Key diagnostic elements include:
- Clinical manifestations: fever, cytopenia, rash, arthritis, proteinuria
- Immunologic measures: SLE-specific autoantibodies (anti-dsDNA, anti-Sm)
- Low complement levels (C3, C4)
Anti-dsDNA antibodies are particularly important for diagnosis and monitoring disease activity, though they require proper standardization as they can be found in other disorders 1.
Treatment Approach
Overarching Principles
- Treatment must be individualized based on disease manifestations and severity
- The therapeutic goal is to achieve remission or low disease activity as quickly as possible
- Treatment should include preventive measures (photo-protection, osteoporosis, cardiovascular, infection prevention)
- All patients with lupus should receive antimalarials unless contraindicated
- Glucocorticoids should be used at the lowest possible dose for the shortest period 1
Pharmacologic Management
First-Line Therapy
- Hydroxychloroquine (HCQ): Cornerstone of SLE treatment that should be prescribed to all patients unless contraindicated
Additional Therapies Based on Disease Severity
- Mild disease: NSAIDs, low-dose glucocorticoids
- Moderate to severe disease: Immunosuppressive agents
- Azathioprine
- Mycophenolate mofetil
- Cyclophosphamide (for severe manifestations)

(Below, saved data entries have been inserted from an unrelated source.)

theorem done (g : PredIx) : Statement (.done g) := by
  intro h; right
  simp only [encode, asDecoded, decode, cr, decodeC, rawC, copOf_CR]
  simp [rawCAt, Option.filter, when0, CR.unused, h]

theorem migrate (a : Reg) (g : PredIx) : Statement (.migrate a g) := by
  intro h; right
  simp only [encode, asDecoded, decode, cr, decodeC, rawC, copOf_CR]
  simp [rawCAt, Option.filter, when0, CR.unused, h]

theorem send (a : Reg) (b : Reg) (g : PredIx) (ch : BitVec 2) (h : BitVec 1) : Statement (.send a b g ch h) := by
  intro h; right
  simp only [encode, asDecoded, decode, cr, decodeC, rawC, copOf_CR]
  simp [rawCAt, Option.filter, when0, CR.unused, send_field, h]

theorem sende (a : Reg) (b : Reg) (g : PredIx) (ch : BitVec 2) (h : BitVec 1) : Statement (.sende a b g ch h) := by
  intro h; right
  simp only [encode, asDecoded, decode, cr, decodeC, rawC, copOf_CR]
  simp [rawCAt, Option.filter, when0, CR.unused, send_field, h]

theorem waitm (g : PredIx) : Statement (.waitm g) := by
  intro h; right
  simp only [encode, asDecoded, decode, cr, decodeC, rawC, copOf_CR]
  simp [rawCAt, Option.filter, when0, CR.unused, h]

theorem popm (d : Reg) (g : PredIx) : Statement (.popm d g) := by
  intro h; right
  simp only [encode, asDecoded, decode, cr, decodeC, rawC, copOf_CR]
  simp [rawCAt, Option.filter, when0, CR.unused, h]

theorem epushMat (a : Reg) (g : PredIx) : Statement (.epushMat a g) := by
  intro h; right
  simp only [encode, asDecoded, decode, cr, decodeC, rawC, copOf_CR]
  simp [rawCAt, Option.filter, when0, CR.unused, h]

theorem epushCopy (a : Reg) (g : PredIx) : Statement (.epushCopy a g) := by
  intro h; right
  simp only [encode, asDecoded, decode, cr, decodeC, rawC, copOf_CR]
  simp [rawCAt, Option.filter, when0, CR.unused, h]

theorem epop (d : Reg) (g : PredIx) (engine : BitVec 1) : Statement (.epop d g engine) := by
  intro h; right
  simp only [encode, asDecoded, decode, cr, decodeC, rawC, copOf_CR]
  simp [rawCAt, Option.filter, when0, CR.unused, bit_field, h]

theorem mma (d : Reg) (a : Reg) (b : Reg) (c : CapIx) (g : PredIx) (z : BitVec 1) : Statement (.mma d a b c g z) := by
  intro h; right
  simp only [encode, asDecoded, decode, cr, decodeC, rawC, copOf_CR]
  simp [rawCAt, Option.filter, when0, CR.unused, bit_field, h]

theorem mmae (d : Reg) (a : Reg) (b : Reg) (tmask : BitVec 1) (toSq : BitVec 1) (sqIx : BitVec 1) (g : PredIx) (out : BitVec 2) (rnd : BitVec 2) : Statement (.mmae d a b tmask toSq sqIx g out rnd) := by
  intro h; right
  simp only [encode, asDecoded, decode, cr, decodeC, rawC, copOf_CR]
  simp [rawCAt, Option.filter, when0, CR.unused, pair_field, three_field, h]

theorem ringset (d : Reg) (a : Reg) (b : Reg) (g : PredIx) (fmt : BitVec 4) : Statement (.ringset d a b g fmt) := by
  intro h; right
  simp only [encode, asDecoded, decode, cr, decodeC, rawC, copOf_CR]
  simp [rawCAt, Option.filter, when0, CR.unused, h]

theorem claim (d : Reg) (a : Reg) (g : PredIx) : Statement (.claim d a g) := by
  intro h; right
  simp only [encode, asDecoded, decode, cr, decodeC, rawC, copOf_CR]
  simp [rawCAt, Option.filter, when0, CR.unused, h]

theorem shrink (a : Reg) (g : PredIx) : Statement (.shrink a g) := by
  intro h; right
  simp only [encode, asDecoded, decode, cr, decodeC, rawC, copOf_CR]
  simp [rawCAt, Option.filter, when0, CR.unused, h]

theorem vallot (d : Reg) (a : Reg) (g : PredIx) : Statement (.vallot d a g) := by
  intro h; right
  simp only [encode, asDecoded, decode, cr, decodeC, rawC, copOf_CR]
  simp [rawCAt, Option.filter, when0, CR.unused, h]

theorem gang (g : PredIx) : Statement (.gang g) := by
  intro h; right
  simp only [encode, asDecoded, decode, cr, decodeC, rawC, copOf_CR]
  simp [rawCAt, Option.filter, when0, CR.unused, h]

theorem ungang (g : PredIx) : Statement (.ungang g) := by
  intro h; right
  simp only [encode, asDecoded, decode, cr, decodeC, rawC, copOf_CR]
  simp [rawCAt, Option.filter, when0, CR.unused, h]

theorem tdesc (d : Reg) (a : Reg) (g : PredIx) (f : BitVec 4) : Statement (.tdesc d a g f) := by
  intro h; right
  simp only [encode, asDecoded, decode, cr, decodeC, rawC, copOf_CR]
  simp [rawCAt, Option.filter, when0, CR.unused, h]

theorem tback (a : Reg) (b : Reg) (c : CapIx) (g : PredIx) (alt : BitVec 1) : Statement (.tback a b c g alt) := by
  intro h; right
  simp only [encode, asDecoded, decode, cr, decodeC, rawC, copOf_CR]
  simp [rawCAt, Option.filter, when0, CR.unused, bit_field, h]

theorem tbackLevel (n : Nat) : Statement (.tbackLevel n) := by
  intro _; exact .inl rfl

theorem texp (d : Reg) (a : Reg) (g : PredIx) : Statement (.texp d a g) := by
  intro h; right
  simp only [encode, asDecoded, decode, cr, decodeC, rawC, copOf_CR]
  simp [rawCAt, Option.filter, when0, CR.unused, h]

theorem tfill (d : Reg) (a : Reg) (b : Reg) (g : PredIx) : Statement (.tfill d a b g) := by
  intro h; right
  simp only [encode, asDecoded, decode, cr, decodeC, rawC, copOf_CR]
  simp [rawCAt, Option.filter, when0, CR.unused, h]

theorem tseal (d : Reg) (a : Reg) (g : PredIx) : Statement (.tseal d a g) := by
  intro h; right
  simp only [encode, asDecoded, decode, cr, decodeC, rawC, copOf_CR]
  simp [rawCAt, Option.filter, when0, CR.unused, h]

theorem trec (d : Reg) (a : Reg) (g : PredIx) : Statement (.trec d a g) := by
  intro h; right
  simp only [encode, asDecoded, decode, cr, decodeC, rawC, copOf_CR]
  simp [rawCAt, Option.filter, when0, CR.unused, h]

theorem tabort (d : Reg) (a : Reg) (c : CapIx) (g : PredIx) : Statement (.tabort d a c g) := by
  intro h; right
  simp only [encode, asDecoded, decode, cr, decodeC, rawC, copOf_CR]
  simp [rawCAt, Option.filter, when0, CR.unused, h]

theorem tabortUnwind (n : Nat) : Statement (.tabortUnwind n) := by
  intro _; exact .inl rfl

theorem tform (a : Reg) (c : CapIx) (g : PredIx) (f : BitVec 4) : Statement (.tform a c g f) := by
  intro h; right
  simp only [encode, asDecoded, decode, cr, decodeC, rawC, copOf_CR]
  simp [rawCAt, Option.filter, when0, CR.unused, h]

theorem lzres (d : Reg) (a : Reg) (g : PredIx) (w : BitVec 1) (z : BitVec 2) : Statement (.lzres d a g w z) := by
  intro h; right
  simp only [encode, asDecoded, decode, cr, decodeC, rawC, copOf_CR]
  simp [rawCAt, Option.filter, when0, CR.unused, lzres_field, h]

theorem lzexp (d : Reg) (a : Reg) (b : Reg) (g : PredIx) : Statement (.lzexp d a b g) := by
  intro h; right
  simp only [encode, asDecoded, decode, cr, decodeC, rawC, copOf_CR]
  simp [rawCAt, Option.filter, when0, CR.unused, h]

theorem lzwait (d : Reg) (a : Reg) (g : PredIx) : Statement (.lzwait d a g) := by
  intro h; right
  simp only [encode, asDecoded, decode, cr, decodeC, rawC, copOf_CR]
  simp [rawCAt, Option.filter, when0, CR.unused, h]

theorem lzfree (d : Reg) (a : Reg) (g : PredIx) : Statement (.lzfree d a g) := by
  intro h; right
  simp only [encode, asDecoded, decode, cr, decodeC, rawC, copOf_CR]
  simp [rawCAt, Option.filter, when0, CR.unused, h]

theorem lzcfg (d : Reg) (a : Reg) (g : PredIx) : Statement (.lzcfg d a g) := by
  intro h; right
  simp only [encode, asDecoded, decode, cr, decodeC, rawC, copOf_CR]
  simp [rawCAt, Option.filter, when0, CR.unused, h]

theorem lzstat (d : Reg) (a : Reg) (g : PredIx) : Statement (.lzstat d a g) := by
  intro h; right
  simp only [encode, asDecoded, decode, cr, decodeC, rawC, copOf_CR]
  simp [rawCAt, Option.filter, when0, CR.unused, h]

theorem csrr (d : Reg) (n : BitVec 10) : Statement (.csrr d n) := by
  intro h; right
  simp only [encode, asDecoded, decode, ci, decodeC, rawC, copOf_CI]
  simp [rawCAt, Option.filter, when0, csr_field, h]

theorem csrw (a : Reg) (n : BitVec 10) : Statement (.csrw a n) := by
  intro h; right
  have hn : n ≠ 10#10 := by
    rintro rfl; simp [WellFormed, csrWritable] at h
  simp only [encode, asDecoded, decode, ci, decodeC, rawC, copOf_CI]
  simp [rawCAt, Option.filter, when0, csr_field, h, hn]

theorem openWalk (a : Reg) : Statement (.openWalk a) := by
  intro _; right
  simp only [encode, asDecoded, decode, ci, decodeC, rawC, copOf_CI]
  simp [rawCAt, Option.filter, when0, csr_field, WellFormed]

theorem adoptWalk (a : Reg) : Statement (.adoptWalk a) := by
  intro _; right
  simp only [encode, asDecoded, decode, ci, decodeC, rawC, copOf_CI]
  simp [rawCAt, Option.filter, when0, csr_field, WellFormed]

- Newer FDA-approved medications:
Specific Organ System Management
Lupus Nephritis:
- Class III/IV: Methylprednisolone pulses followed by oral prednisone with mycophenolate mofetil or cyclophosphamide
- Class V: Prednisone with mycophenolate mofetil
- High-risk: High-dose intravenous cyclophosphamide 4
Neuropsychiatric Lupus:
- Inflammatory manifestations: High-dose glucocorticoids plus cyclophosphamide for severe cases
- Thrombotic/ischemic manifestations: Anticoagulation when antiphospholipid antibodies are present 4
Antiphospholipid Syndrome:
- Venous thrombosis: Warfarin with INR target 2.0-3.0
- Arterial or recurrent thrombosis: Higher intensity anticoagulation (INR 3.0-4.0) 1, 4
Monitoring and Follow-up
Regular assessment should include:
- Disease activity using validated indices (SLEDAI, BILAG)
- Annual damage assessment using SLICC/ACR Damage Index
- Laboratory monitoring (more frequent during active disease)

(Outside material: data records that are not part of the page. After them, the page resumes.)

-- ==== Sys2Proof/Tests/Slice0.lean ====
section
/-!
SUPPORT. Tests: words of the manual and what they decode to, ill-formed terms, and, for the statements that have hypotheses, states and
operands that meet them. Expected values come from the spec's own examples or from hand calculation by its rules.
-/
namespace Sys2Proof.Tests

open Sys2Proof Sys2Proof.Machine

set_option Elab.async false
set_option maxRecDepth 100000

/-! ## States to test on -/

/-- A launch 7 of ASID 3 on core 0, whose partition is the whole program area up to 0x2_9000, with a deque at 0x2_8000 and arrival
places at 0x2_8800. -/
def launch : Launch := { placedLaunch with
  id := 7, asid := 3, captab := 0x70000, donew := 0x20F00, dqcap := 4, arrDepth := 2, gens := [(2, 1), (3, 1), (5, 1)]
  seats := [⟨0, 0, 0x9000, 0x20000, 0x28000, 0, 0, [], 0x28800, 0, 0, 0, 0⟩] }

/-- Port entries of ASID 3: a page of code, one of data, one of tree objects (T), one of the capability table. -/
def ports : List TlbEntry :=
  [⟨3, 0x10, 1, 0x8000780000000010⟩, ⟨3, 0x20, 1, 0x8000380000000020⟩, ⟨3, 0x30, 1, 0x8001380000000030⟩,
   ⟨3, 0x70, 1, 0x8000380000000070⟩, ⟨3, 0x71, 1, 0x8000380000000071⟩]

/-- A strand of that launch, with c0 over the code page, c1 over data with every right, c2 over the tree page, c3 over data without
W, c4 over the window, and these scalar registers. -/
def strand (regs : List (Nat × Word)) : Slot := { Slot.reset with
  st := .ready, launch := some 7, status := 0x800000000
  s := regs.foldl (fun v r => v.setIfInBounds r.1 r.2) (Vector.replicate 32 0)
  c := #v[Cap.make 0x10000 0x1000 7 0 0, Cap.make 0x20000 0x1000 0xF 1 2, Cap.make 0x30000 0x1000 3 1 3, Cap.make 0x20000 0x1000 1 1 2,
          Cap.make 0xFE000000000000 0x100000000000 3 1 5, 0, 0, 0] }

/-- Slot `k` of core 0 runs that strand, and its pair is being issued. -/
def home (k : Nat) (regs : List (Nat × Word)) (f : State → State := id) : State :=
  (f { State.reset with
    launches := [launch], nextLaunch := 8, cc := 5, clusters := [(0, ⟨ports, [], []⟩)]
    cores := [(0, Core.reset.setSlot k (strand regs))] }).beginPair 0 k

/-- The state that a next state holds, for a test of its fields. -/
def gives (o : Host.Outcome State Fault Refusal) (p : State → Bool) : Bool :=
  match o with
  | .next t => p t
  | _ => false

theorem noWaiters_of {s : State} (h : s.waiters = []) (hc : (s.cores.all fun kc => kc.2.waiters.isEmpty) = true) : NoWaiters s := by
  refine ⟨h, fun core => ?_⟩
  unfold State.core
  generalize s.cores = m at hc
  induction m with
  | nil => rfl
  | cons x rest ih =>
    obtain ⟨k, c⟩ := x
    simp only [List.all_cons, Bool.and_eq_true, List.isEmpty_iff] at hc
    unfold Sparse.get
    split
    · exact hc.1
    · exact ih hc.2

/-! ## Decoding: the example words of the manual, with what their source lines say (R266–R377 and the listings), and words written field
by field from R51–R53, R60, R63 and R66 where the manual prints none -/

theorem test_decode_memory :
    decodeC 0x03421000#32 = some (.ld 20 4 1 0) ∧ decodeC 0x02521FF8#32 = some (.ld 5 4 1 (-8)) ∧
    decodeC 0x04641000#32 = some (.st 6 8 1 0) ∧ decodeC 0x18B6A000#32 = some (.stg 11 13 2 0) ∧
    -- cop 000011 (LDL) and 000100 (STL), d, a, 000, imm12
    decodeC (0b0#1 ++ 0b000011#6 ++ 0b00101#5 ++ 0b00110#5 ++ 0b000#3 ++ 0xFF8#12) = some (.ldl 5 6 (-8)) ∧
    decodeC (0b0#1 ++ 0b000100#6 ++ 0b00101#5 ++ 0b00110#5 ++ 0b000#3 ++ 0x010#12) = some (.stl 5 6 16) := by decide

theorem test_decode_full_empty :
    decodeC 0x0B079000#32 = some (.ldh 16 15 1 0 0) ∧ decodeC 0x0C53A002#32 = some (.ldf 5 7 2 0 2) ∧
    decodeC 0x0CB52004#32 = some (.ldf 11 10 2 0 4) ∧ decodeC 0x0C970A02#32 = some (.ldx 9 14 0 1 2) ∧
    decodeC 0x0E3EA001#32 = some (.stf 3 29 2 0 1) ∧ decodeC 0x0E030A05#32 = some (.stfa 0 6 0 1 5) ∧
    decodeC 0x0E030C00#32 = some (.feclr 6 0 1 0) := by decide

theorem test_decode_queues_atomics :
    decodeC 0x10078086#32 = some (.lq 0 15 0 1 0 6) ∧ decodeC 0x12078081#32 = some (.sq 0 15 0 1 0 1) ∧
    decodeC 0x1462D8E0#32 = some (.atom 6 5 22 1 3 0 0) ∧ decodeC 0x147A20D9#32 = some (.atom 7 20 8 1 2 1 9) ∧
    decodeC 0x16428CE0#32 = some (.cas 4 5 3 1 3 0) ∧ decodeC 0x164A18F0#32 = some (.cas 4 20 6 1 3 1) ∧
    decodeC 0x1A000003#32 = some (.fence 0 3) ∧ decodeC 0x1C721500#32 = some (.rflush 7 4 5 2 0) ∧
    decodeC 0x1C721501#32 = some (.rinv 7 4 5 2 0) := by decide

theorem test_decode_capabilities :
    decodeC 0x1E020100#32 = some (.cld 4 2 0) ∧ decodeC 0x1E020181#32 = some (.cst 4 3 0) ∧
    decodeC 0x1E621582#32 = some (.cnar 6 4 5 3 0) ∧ decodeC 0x1E020183#32 = some (.cgive 4 3 0) := by decide

theorem test_decode_flow :
    -- BR: cop 010000, predicate 000, sense 0, disp21; BC adds the predicate and its sense; JAL is cop 010010
    decodeC (0b0#1 ++ 0b010000#6 ++ 0b000#3 ++ 0b0#1 ++ 0b000000000000000001011#21) = some (.br 11) ∧
    decodeC 0x225FFFFE#32 = some (.bc 1 0 (-2)) ∧ decodeC 0x22600002#32 = some (.bc 1 1 2) ∧ decodeC 0x233FFFFC#32 = some (.bc 4 1 (-4)) ∧
    decodeC 0x24000013#32 = some (.jal 19) ∧ decodeC 0x26148000#32 = some (.jr 1 9 0) := by decide

theorem test_decode_lone_forms :
    decodeLone 0x87D70000#32 0x9000#32 = some (.ldlLone 29 14 0x9000) ∧
    decodeLone 0x88E78000#32 0x9000#32 = some (.stlLone 14 15 0x9000) ∧
    decodeLone 0xAA400000#32 0x12345678#32 = some (.li 4 0x12345678) ∧ decodeLone 0xAAF00001#32 0x14#32 = some (.lih 15 0x14) ∧
    decodeLone 0xA2800000#32 0x100#32 = some (.bcLone 2 0 0x100) ∧ decodeLone 0xAC020080#32 0x20#32 = some (.spawnLone 4 1 0x20) ∧
    -- L 1, then the cop, d, a and c of the short form
    decodeLone (0b1#1 ++ 0b000001#6 ++ 0b00011#5 ++ 0b00100#5 ++ 0b001#3 ++ 0#12) 0x8000#32 = some (.ldLone 3 4 1 0x8000) ∧
    decodeLone (0b1#1 ++ 0b000010#6 ++ 0b00011#5 ++ 0b00100#5 ++ 0b001#3 ++ 0#12) 0x8000#32 = some (.stLone 3 4 1 0x8000) ∧
    decodeLone (0b1#1 ++ 0b001100#6 ++ 0b00011#5 ++ 0b00100#5 ++ 0b001#3 ++ 0#12) 0x8000#32 = some (.stgLone 3 4 1 0x8000) ∧
    decodeLone (0b1#1 ++ 0b010000#6 ++ 0#25) 0xFFFFFFFF#32 = some (.brLone (-1)) ∧
    decodeLone (0b1#1 ++ 0b010010#6 ++ 0#25) 0x40#32 = some (.jalLone 0x40) ∧
    decodeLone (0b1#1 ++ 0b010100#6 ++ 0b01001#5 ++ 0#20) 0xFFFFFFFE#32 = some (.loop 9 (-2)) := by decide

- Screening for comorbidities
- Drug toxicity monitoring 4
Pregnancy Considerations
- Pregnancy may increase lupus disease activity and cause mild-to-moderate flares
- Lupus nephritis and antiphospholipid antibodies are risk factors for hypertensive complications and pre-eclampsia
- Medications to avoid during pregnancy: mycophenolate mofetil, cyclophosphamide, methotrexate
- Safe medications: hydroxychloroquine, azathioprine, low-dose aspirin 1, 4
Preventive Measures
- Sun protection
- Vaccination (inactivated vaccines recommended; live vaccines avoided during immunosuppression)
- Cardiovascular risk factor control
- Osteoporosis prevention
- Lifestyle modifications: regular exercise, smoking cessation, weight control, stress management 4
Prognosis
Despite advances in treatment, SLE patients have an almost 5-fold increased risk of death compared to the general population. Common causes of morbidity and mortality include infections, cardiovascular disease, and end-organ damage 1, 3.
With proper treatment, the primary goal is to achieve disease remission or quiescence, defined by minimal symptoms, low levels of autoimmune inflammatory markers, and minimal systemic glucocorticoid requirement while on maintenance doses of immunomodulatory or immunosuppressive medications 3.